Work instruction - Everything from the line containing "have left. -/" through the line containing "t.mem := by" in the listing below should be copied exactly, and nothing more.

Materials provided -
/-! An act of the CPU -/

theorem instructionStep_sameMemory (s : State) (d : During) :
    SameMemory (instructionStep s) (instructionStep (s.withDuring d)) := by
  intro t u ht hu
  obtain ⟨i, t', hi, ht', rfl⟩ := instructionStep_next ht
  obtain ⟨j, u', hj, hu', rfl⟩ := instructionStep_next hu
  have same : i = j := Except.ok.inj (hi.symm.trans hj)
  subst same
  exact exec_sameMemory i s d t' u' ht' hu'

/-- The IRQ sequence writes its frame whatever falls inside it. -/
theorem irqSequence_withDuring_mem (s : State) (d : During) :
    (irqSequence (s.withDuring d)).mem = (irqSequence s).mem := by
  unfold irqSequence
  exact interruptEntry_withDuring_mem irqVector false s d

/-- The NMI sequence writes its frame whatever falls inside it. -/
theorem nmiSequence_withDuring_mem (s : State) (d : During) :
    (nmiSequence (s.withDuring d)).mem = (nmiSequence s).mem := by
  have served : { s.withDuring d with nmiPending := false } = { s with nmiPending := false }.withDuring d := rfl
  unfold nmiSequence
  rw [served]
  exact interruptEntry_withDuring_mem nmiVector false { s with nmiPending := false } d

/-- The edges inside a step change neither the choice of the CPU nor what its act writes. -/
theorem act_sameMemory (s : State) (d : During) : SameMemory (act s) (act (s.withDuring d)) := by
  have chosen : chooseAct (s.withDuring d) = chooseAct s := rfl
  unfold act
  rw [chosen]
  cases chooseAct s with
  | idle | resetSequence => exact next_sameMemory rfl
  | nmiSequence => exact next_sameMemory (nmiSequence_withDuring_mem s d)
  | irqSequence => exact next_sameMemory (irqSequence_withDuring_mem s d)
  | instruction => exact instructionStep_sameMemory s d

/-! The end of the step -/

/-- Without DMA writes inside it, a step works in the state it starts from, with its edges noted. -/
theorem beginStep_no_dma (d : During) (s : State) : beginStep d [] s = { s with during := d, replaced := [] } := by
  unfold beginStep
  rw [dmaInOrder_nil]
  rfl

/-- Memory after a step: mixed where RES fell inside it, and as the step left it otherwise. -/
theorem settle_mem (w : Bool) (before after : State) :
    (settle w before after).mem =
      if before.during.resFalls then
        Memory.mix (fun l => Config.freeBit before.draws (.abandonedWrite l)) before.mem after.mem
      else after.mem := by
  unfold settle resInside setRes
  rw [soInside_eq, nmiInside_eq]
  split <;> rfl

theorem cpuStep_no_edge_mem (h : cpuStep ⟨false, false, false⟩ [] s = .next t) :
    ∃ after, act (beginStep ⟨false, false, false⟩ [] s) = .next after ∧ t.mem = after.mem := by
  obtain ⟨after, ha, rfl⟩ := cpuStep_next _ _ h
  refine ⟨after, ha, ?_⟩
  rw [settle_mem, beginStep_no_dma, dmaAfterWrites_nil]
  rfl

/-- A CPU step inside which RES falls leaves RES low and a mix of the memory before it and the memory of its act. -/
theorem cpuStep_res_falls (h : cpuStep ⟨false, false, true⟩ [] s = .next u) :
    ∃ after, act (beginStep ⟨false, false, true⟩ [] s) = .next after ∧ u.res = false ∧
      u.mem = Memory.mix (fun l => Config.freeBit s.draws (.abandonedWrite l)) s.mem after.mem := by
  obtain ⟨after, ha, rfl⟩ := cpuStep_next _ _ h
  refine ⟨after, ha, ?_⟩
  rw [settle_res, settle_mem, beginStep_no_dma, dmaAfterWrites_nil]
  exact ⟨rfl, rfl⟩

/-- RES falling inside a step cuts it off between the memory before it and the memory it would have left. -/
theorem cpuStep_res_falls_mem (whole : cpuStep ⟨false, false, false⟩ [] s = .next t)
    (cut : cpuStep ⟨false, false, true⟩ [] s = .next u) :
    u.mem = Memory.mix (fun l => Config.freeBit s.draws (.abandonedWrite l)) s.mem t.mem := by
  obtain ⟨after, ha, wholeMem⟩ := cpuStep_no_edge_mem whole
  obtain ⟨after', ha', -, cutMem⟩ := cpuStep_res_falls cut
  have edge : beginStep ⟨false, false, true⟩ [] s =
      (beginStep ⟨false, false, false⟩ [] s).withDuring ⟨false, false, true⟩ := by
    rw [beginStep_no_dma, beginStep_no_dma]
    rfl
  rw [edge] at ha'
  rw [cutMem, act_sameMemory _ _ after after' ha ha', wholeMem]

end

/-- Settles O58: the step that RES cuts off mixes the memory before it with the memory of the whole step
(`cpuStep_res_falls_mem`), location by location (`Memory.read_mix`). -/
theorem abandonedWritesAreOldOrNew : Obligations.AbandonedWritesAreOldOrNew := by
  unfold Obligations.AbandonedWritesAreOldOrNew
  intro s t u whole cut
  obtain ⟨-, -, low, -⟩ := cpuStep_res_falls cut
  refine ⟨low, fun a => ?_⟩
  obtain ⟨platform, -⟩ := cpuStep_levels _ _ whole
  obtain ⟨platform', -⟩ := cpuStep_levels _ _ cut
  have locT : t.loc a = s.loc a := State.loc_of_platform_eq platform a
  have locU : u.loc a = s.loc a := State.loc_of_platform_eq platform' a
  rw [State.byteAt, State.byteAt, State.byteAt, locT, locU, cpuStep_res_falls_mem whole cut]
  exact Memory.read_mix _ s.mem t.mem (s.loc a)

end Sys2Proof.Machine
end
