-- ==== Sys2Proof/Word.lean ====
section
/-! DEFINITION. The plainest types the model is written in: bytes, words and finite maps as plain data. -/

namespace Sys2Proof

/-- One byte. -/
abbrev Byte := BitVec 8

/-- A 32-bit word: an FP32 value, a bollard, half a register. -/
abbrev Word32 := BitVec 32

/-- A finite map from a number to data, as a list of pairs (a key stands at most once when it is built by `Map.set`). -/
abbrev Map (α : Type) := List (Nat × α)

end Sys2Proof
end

Response to the task -
/-- RES falling inside a step cuts it off between the memory before it and the memory it would have left. -/
theorem cpuStep_res_falls_mem (whole : cpuStep ⟨false, false, false⟩ [] s = .next t)
    (cut : cpuStep ⟨false, false, true⟩ [] s = .next u) :
    u.mem = Memory.mix (fun l => Config.freeBit s.draws (.abandonedWrite l)) s.mem t.mem := by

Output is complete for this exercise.